-- ==== Sys2Proof/Tests/Slice0.lean ====
section
/-! SUPPORT. The model's own tests. Words and expected results are taken from the encoding tables of
30_encoding.md and the vectors of 95_test_vectors.md. -/

namespace Sys2Proof.Tests

open Sys2Proof.Machine

/-! ### WellFormed: each check refuses an operand that does not fit (30_encoding.md R85) -/

theorem test_shift_count_refused : (Instr.sad .lin 32).wellFormed = false ∧
    (Instr.sht .plain (-33)).wellFormed = false ∧ (Instr.sad .lin 31).wellFormed = true ∧
    (Instr.sht .plain (-32)).wellFormed = true := by decide

theorem test_scale_refused : (Instr.nlz 128).wellFormed = false ∧ (Instr.dnz (-129)).wellFormed =
      false ∧
    (Instr.nlz 127).wellFormed = true ∧ (Instr.dnz (-128)).wellFormed = true := by decide

theorem test_bit_number_refused : (Instr.bsetZro 16 none).wellFormed = false ∧
    (Instr.bsetZro 15 none).wellFormed = true := by decide

/-! ### Decode: words written out from the tables of 30_encoding.md R86 to R88 -/

theorem test_decode_memory_reference_stores :
    decode 0o000377 = .ok (.stz .pRel 0xFF) ∧
    decode 0o004403 = .ok (.sta .bRel 3) ∧
    decode 0o011002 = .ok (.stt .indP 2) ∧
    decode 0o015601 = .ok (.stx .indB 0x81) ∧
    decode 0o022005 = .ok (.std .xIdx 5) ∧
    decode 0o032400 = .ok (.stf .bxIdx 0) ∧
    decode 0o042000 = .ok (.min .xIdx 0) := by
  decide

theorem test_decode_memory_reference_loads :
    decode 0o027176 = .ok (.ldd .indPX 0x7E) ∧
    decode 0o037401 = .ok (.ldf .indBX 1) ∧
    decode 0o045001 = .ok (.lda .indP 1) ∧
    decode 0o050400 = .ok (.ldt .bRel 0) ∧
    decode 0o056400 = .ok (.ldx .bxIdx 0) ∧
    decode 0o060401 = .ok (.add .bRel 1) ∧
    decode 0o064001 = .ok (.sub .pRel 1) ∧
    decode 0o071600 = .ok (.and .indB 0x80) ∧
    decode 0o074400 = .ok (.ora .bRel 0) ∧
    decode 0o100003 = .ok (.fad .pRel 3) ∧
    decode 0o104403 = .ok (.fsb .bRel 3) ∧
    decode 0o112007 = .ok (.fmu .xIdx 7) ∧
    decode 0o116777 = .ok (.fdv .bxIdx 0xFF) ∧
    decode 0o120001 = .ok (.mpy .pRel 1) := by
  decide

theorem test_decode_jumps :
    decode 0o124375 = .ok (.jmp .pRel 0xFD) ∧
    decode 0o135002 = .ok (.jpl .indP 2) ∧
    decode 0o130002 = .ok (.jap 2) ∧
    decode 0o130777 = .ok (.jan 0xFF) ∧
    decode 0o131005 = .ok (.jaz 5) ∧
    decode 0o131405 = .ok (.jaf 5) ∧
    decode 0o132376 = .ok (.jpc 0xFE) ∧
    decode 0o132777 = .ok (.jnc 0xFF) ∧
    decode 0o133002 = .ok (.jxz 2) ∧
    decode 0o133402 = .ok (.jxn 2) := by
  decide

theorem test_decode_skips :
    decode 0o140065 = .ok (.skpEql (some .t) (some .a)) ∧
    decode 0o140465 = .ok (.skpGeq (some .t) (some .a)) ∧
    decode 0o141025 = .ok (.skpGre (some .p) (some .a)) ∧
    decode 0o141465 = .ok (.skpMgre (some .t) (some .a)) ∧
    decode 0o142007 = .ok (.skpUeq none (some .x)) ∧
    decode 0o142413 = .ok (.skpLss (some .d) (some .b)) ∧
    decode 0o143065 = .ok (.skpLst (some .t) (some .a)) ∧
    decode 0o143464 = .ok (.skpMlst (some .t) (some .l)) := by
  decide

theorem test_decode_unimplemented :
    decode 0o140120 = .ok .addd ∧
    decode 0o140121 = .ok .subd ∧
    decode 0o140122 = .ok .comd ∧
    decode 0o140124 = .ok .pack ∧
    decode 0o140125 = .ok .upack ∧
    decode 0o140126 = .ok .shde ∧
    decode 0o140130 = .ok .bfill ∧
    decode 0o140131 = .ok .movb ∧
    decode 0o140132 = .ok .movbf ∧
    decode 0o140134 = .ok .init ∧
    decode 0o140135 = .ok .entr ∧
    decode 0o140136 = .ok .leave ∧
    decode 0o140137 = .ok .eleav ∧
    decode 0o140300 = .ok .setpt ∧
    decode 0o140301 = .ok .clept ∧
    decode 0o140302 = .ok .clnreent ∧
    decode 0o140303 = .ok .chreentpages ∧
    decode 0o140304 = .ok .clepu ∧
    decode 0o143100 = .ok .movew ∧
    decode 0o143500 = .ok .lwcs ∧
    decode 0o143353 = .ok (.ldbtx 5) := by
  decide

theorem test_decode_extended :
    decode 0o140123 = .ok .tset ∧
    decode 0o140127 = .ok .rdus ∧
    decode 0o140650 = .ok (.exr (some .a)) ∧
    decode 0o141251 = .ok (.rmpy (some .a) (some .d)) ∧
    decode 0o141660 = .ok (.rdiv (some .t)) ∧
    decode 0o142200 = .ok .lbyt ∧
    decode 0o142600 = .ok .sbyt ∧
    decode 0o143200 = .ok .mix3 ∧
    decode 0o143604 = .ok .identPL10 ∧
    decode 0o143611 = .ok .identPL11 ∧
    decode 0o143622 = .ok .identPL12 ∧
    decode 0o143643 = .ok .identPL13 := by
  decide

theorem test_decode_physical_memory :
    decode 0o143320 = .ok (.ldatx 2) ∧
    decode 0o143371 = .ok (.ldxtx 7) ∧
    decode 0o143302 = .ok (.lddtx 0) ∧
    decode 0o143314 = .ok (.statx 1) ∧
    decode 0o143345 = .ok (.stztx 4) ∧
    decode 0o143376 = .ok (.stdtx 7) ∧
    decode 0o150416 = .ok .exam ∧
    decode 0o150417 = .ok .depo := by
  decide

theorem test_decode_register_operations :
    decode 0o144257 = .ok (.swap true false (some .a) (some .x)) ∧
    decode 0o144557 = .ok (.rand false true (some .a) (some .x)) ∧
    decode 0o145055 = .ok (.rexo false false (some .a) (some .a)) ∧
    decode 0o145656 = .ok (.rora true false (some .a) (some .t)) ∧
    decode 0o147405 = .ok (.radd true true false false none (some .a)) ∧
    decode 0o146657 = .ok (.radd false true true false (some .a) (some .x)) ∧
    decode 0o147001 = .ok (.radd true false false false none (some .d)) := by
  decide

theorem test_decode_internal_registers_and_modes :
    decode 0o150014 = .ok (.tra 0o14) ∧
    decode 0o150107 = .ok (.trr 7) ∧
    decode 0o150206 = .ok (.mcl 6) ∧
    decode 0o150301 = .ok (.mst 1) ∧
    decode 0o150400 = .ok .opcom ∧
    decode 0o150401 = .ok .iof ∧
    decode 0o150402 = .ok .ion ∧
    decode 0o150404 = .ok .pof ∧
    decode 0o150405 = .ok .piof ∧
    decode 0o150406 = .ok .sex ∧
    decode 0o150407 = .ok .rex ∧
    decode 0o150410 = .ok .pon ∧
    decode 0o150412 = .ok .pion := by
  decide

theorem test_decode_levels_and_calls :
    decode 0o151000 = .ok .wait ∧
    decode 0o151601 = .ok (.nlz (-127)) ∧
    decode 0o152360 = .ok (.dnz (-16)) ∧
    decode 0o152402 = .ok (.srb 0) ∧
    decode 0o152610 = .ok (.lrb 1) ∧
    decode 0o153003 = .ok (.mon 3) ∧
    decode 0o153412 = .ok (.irw 1 (some .p)) ∧
    decode 0o153632 = .ok (.irr 3 (some .p)) ∧
    decode 0o150415 = .ok .ioxt ∧
    decode 0o164300 = .ok (.iox 0o300) := by
  decide

theorem test_decode_shifts :
    decode 0o154003 = .ok (.sht .plain 3) ∧
    decode 0o155204 = .ok (.shd .rot 4) ∧
    decode 0o156474 = .ok (.sha .zin (-4)) ∧
    decode 0o157677 = .ok (.sad .lin (-1)) := by
  decide

theorem test_decode_argument_instructions :
    decode 0o170040 = .ok (.sab 0o40) ∧
    decode 0o170600 = .ok (.saa 0o200) ∧
    decode 0o171177 = .ok (.sat 0o177) ∧
    decode 0o171775 = .ok (.sax 0o375) ∧
    decode 0o172002 = .ok (.aab 2) ∧
    decode 0o172401 = .ok (.aaa 1) ∧
    decode 0o173376 = .ok (.aat 0o376) ∧
    decode 0o173401 = .ok (.aax 1) := by
  decide

theorem test_decode_bit_instructions :
    decode 0o174060 = .ok (.bsetZro 6 none) ∧
    decode 0o174375 = .ok (.bsetOne 15 (some .a)) ∧
    decode 0o174407 = .ok (.bsetBcm 0 (some .x)) ∧
    decode 0o174616 = .ok (.bsetBac 1 (some .t)) ∧
    decode 0o175060 = .ok (.bskpZro 6 none) ∧
    decode 0o175375 = .ok (.bskpOne 15 (some .a)) ∧
    decode 0o175405 = .ok (.bskpBcm 0 (some .a)) ∧
    decode 0o175612 = .ok (.bskpBac 1 (some .p)) ∧
    decode 0o176005 = .ok (.bstc 0 (some .a)) ∧
    decode 0o176205 = .ok (.bsta 0 (some .a)) ∧
    decode 0o176460 = .ok (.bldc 6 none) ∧
    decode 0o176775 = .ok (.blda 15 (some .a)) ∧
    decode 0o177023 = .ok (.banc 2 (some .b)) ∧
    decode 0o177234 = .ok (.band 3 (some .l)) ∧
    decode 0o177445 = .ok (.borc 4 (some .a)) ∧
    decode 0o177656 = .ok (.bora 5 (some .t)) := by
  decide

===

PROMPT ▸
Check each line of the listing above. Copy it if it holds the string "false".

ANSWER TO THIS EXERCISE ▸
theorem test_shift_count_refused : (Instr.sad .lin 32).wellFormed = false ∧
    (Instr.sht .plain (-33)).wellFormed = false ∧ (Instr.sad .lin 31).wellFormed = true ∧
theorem test_scale_refused : (Instr.nlz 128).wellFormed = false ∧ (Instr.dnz (-129)).wellFormed =
      false ∧
theorem test_bit_number_refused : (Instr.bsetZro 16 none).wellFormed = false ∧
    decode 0o144257 = .ok (.swap true false (some .a) (some .x)) ∧
    decode 0o144557 = .ok (.rand false true (some .a) (some .x)) ∧
    decode 0o145055 = .ok (.rexo false false (some .a) (some .a)) ∧
    decode 0o145656 = .ok (.rora true false (some .a) (some .t)) ∧
    decode 0o147405 = .ok (.radd true true false false none (some .a)) ∧
    decode 0o146657 = .ok (.radd false true true false (some .a) (some .x)) ∧
    decode 0o147001 = .ok (.radd true false false false none (some .d)) := by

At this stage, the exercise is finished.